Worse Sleep for Black Americans During the Pandemic

Posted by Darian Dozier on Mar 8, 2022 6:42:00 AM

 Worse Sleep for Black Americans in the Pandemic

The pandemic has paved the way for many new lifestyle changes, some good, some bad. However, one of those bad changes has been sleep, specifically for Black Americans. They have experienced the worst sleep of all groups during the pandemic. Continue reading to find out more about this study, and what Black Americans can do to improve their sleep in spite of everything negatively impacting their efforts. 


Insomnia is the inability to go to sleep and/or stay asleep despite efforts. This may mean that individuals with insomnia lay in bed trying to go to sleep, but for one reason or another, cannot. They may toss and turn, walk around, stay on their phone, or some other activity trying to induce sleep. 
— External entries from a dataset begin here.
-- ==== Sys2Proof/Machine/Halt.lean ====
section
/-! DEFINITION. The checks of an instruction's accesses (R213), the operand log (R228, R326), and taking a fault: halting a group
or a virtual function (R320 to R322) and resuming it (R325, R332). -/

namespace Sys2Proof.Machine

/-! ## Checks before any access (R213) -/

inductive CheckRes where
  /-- The translated elements to access, and those that a first-fault load leaves out (R219). -/
  | ok (els : List Elem) (cut : List Nat)
  /-- A fault that halts the group: code, element, address, INFO. -/
  | halt (code elem addr info : Nat)
  /-- A translation fault: element, address, level and cause (R228). -/
  | fault (elem va level cause : Nat)
  deriving DecidableEq, Repr

/-- Translates every element for each need in turn. -/
def xlateAll (mg : Mgmt) (vf uid : Nat) (needs : List Need) : List Elem → Mach → List (Elem × Xlate) × Mach
  | [], m => ([], m)
  | el :: r, m =>
    let (x, m) := needs.foldl (fun (p : Xlate × Mach) n =>
      match p.1 with
      | .ok _ _ _ => translate mg p.2 vf uid n el.va
      | _ => p) (Xlate.ok 0 .hbm false, m)
    let (xs, m) := xlateAll mg vf uid needs r m
    ((el, x) :: xs, m)

def placed : List (Elem × Xlate) → List Elem
  | [] => []
  | (el, .ok pa loc uc) :: r => { el with pa := pa, loc := loc, uc := uc } :: placed r
  | _ :: r => placed r

/-- The checks that need a translation: PTE-FORMAT and SEGMENT at any element, then translation faults, then ATOMIC-SCOPE and
WINDOW-RANGE, each at its lowest element (log entry 9). -/
def checkXlated (m : Mach) (y : Yard) (c vf : Nat) (scope : Option (BitVec 2 × BitVec 3 × Bool)) (ff : Bool)
    (xs : List (Elem × Xlate)) : CheckRes :=
  let bad := xs.findSome? fun p => match p.2 with
    | .format l => some (CheckRes.halt fPte p.1.e p.1.va l)
    | .segment => some (.halt fSegment p.1.e p.1.va 0)
    | .uncorr pa unit => some (.halt fUncorr p.1.e pa unit)
    | _ => none
  let fault := xs.findSome? fun p => match p.2 with | .fault l k => some (p.1.e, p.1.va, l, k) | _ => none
  let first := (xs.head?.map fun p => p.1.e).getD 0
  match bad, fault with
  | some r, _ => r
  | none, f =>
    let cutAt := match f with | some (e, _, _, _) => if ff && e != first then some e else none | none => none
    match f, cutAt with
    | some (e, va, l, k), none => .fault e va l k
    | _, _ =>
      let els := placed xs
      let deny := els.findSome? fun el =>
        let scopeBad := match scope with
          | some (sc, op, fp) => if scopeOk y c sc el.loc el.pa op fp then none else some (CheckRes.halt fScope el.e el.va sc.toNat)
          | none => none
        match scopeBad with
        | some r => some r
        | none => if el.loc = .window && !windowOk m y vf el.pa then some (.halt fWindow el.e el.va 0) else none
      let below := fun (e : Nat) => match cutAt with | some f => e < f | none => true
      deny.getD (.ok (els.filter fun el => below el.e) ((xs.map fun p => p.1.e).filter fun e => !below e))

/-- ADDRESS-RANGE, then ALIGNMENT. -/
def checkAddrs (els : List Elem) : Option CheckRes :=
  match els.find? fun el => 2 ^ 55 ≤ el.va with
  | some el => some (.halt fRange el.e el.va 0)
  | none => (els.find? fun el => el.va % el.size != 0).map fun el => .halt fAlign el.e el.va el.size

def groupYardEnt (mg : Mgmt) (c : Nat) (g : Group) : Yard := yardEnt mg (groupYard mg c g)

def kindNeeds : AccKind → List Need
  | .load | .vgl | .held | .poll | .tfill _ | .mload _ _ | .use _ => [.read]
  | .store | .vsc | .tdrain _ => [.write]
  | .amo _ _ | .arrive => [.read, .write]
def opScope (op : MemOp) : Option (BitVec 2 × BitVec 3 × Bool) :=
  match op.kind with
  | .amo o c5 => some (op.scope, o, c5)
  | .vgl | .vsc | .arrive | .poll => some (op.scope, 0, false)
  | _ => none
/-- Every check of R213 on the elements of an instruction of a group. -/
def checkOp (mg : Mgmt) (m : Mach) (c : Nat) (g : Group) (op : MemOp) : CheckRes × Mach :=
  match checkAddrs op.elems with
  | some r => (r, m)
  | none =>
    let (xs, m) := xlateAll mg g.vf g.uid (kindNeeds op.kind) op.elems m
    (checkXlated m (groupYardEnt mg c g) c g.vf (opScope op) op.ff.isSome xs, m)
Insomnia can be either primary or secondary and acute or chronic. Primary insomnia is the inability to go to sleep due to no other cause than just having trouble falling asleep. Secondary insomnia is an inability to go to sleep due to some other identifiable cause like stomach pain, restless leg syndrome, depression/anxiety, etc. Acute insomnia is short-term and chronic insomnia is long term. With all four characteristics, insomnia can be classified into the following groups: 

  • Acute primary insomnia 
  • Acute secondary insomnia 
  • Chronic primary insomnia 
  • Chronic secondary insomnia 

Sleep deprivation

Sleep deprivation happens when people don't reach their recommended 7-8 hours of sleep. The brain needs adequate hours of rest in order to work properly. Without sleep, it is very difficult to concentrate, regulate mood and emotions, and do anything above the baseline of survival. It can cause trouble in relationships, at work, and with doing daily tasks like driving. In fact, sleep deprived drivers have the same cognitive function as drunk drivers. 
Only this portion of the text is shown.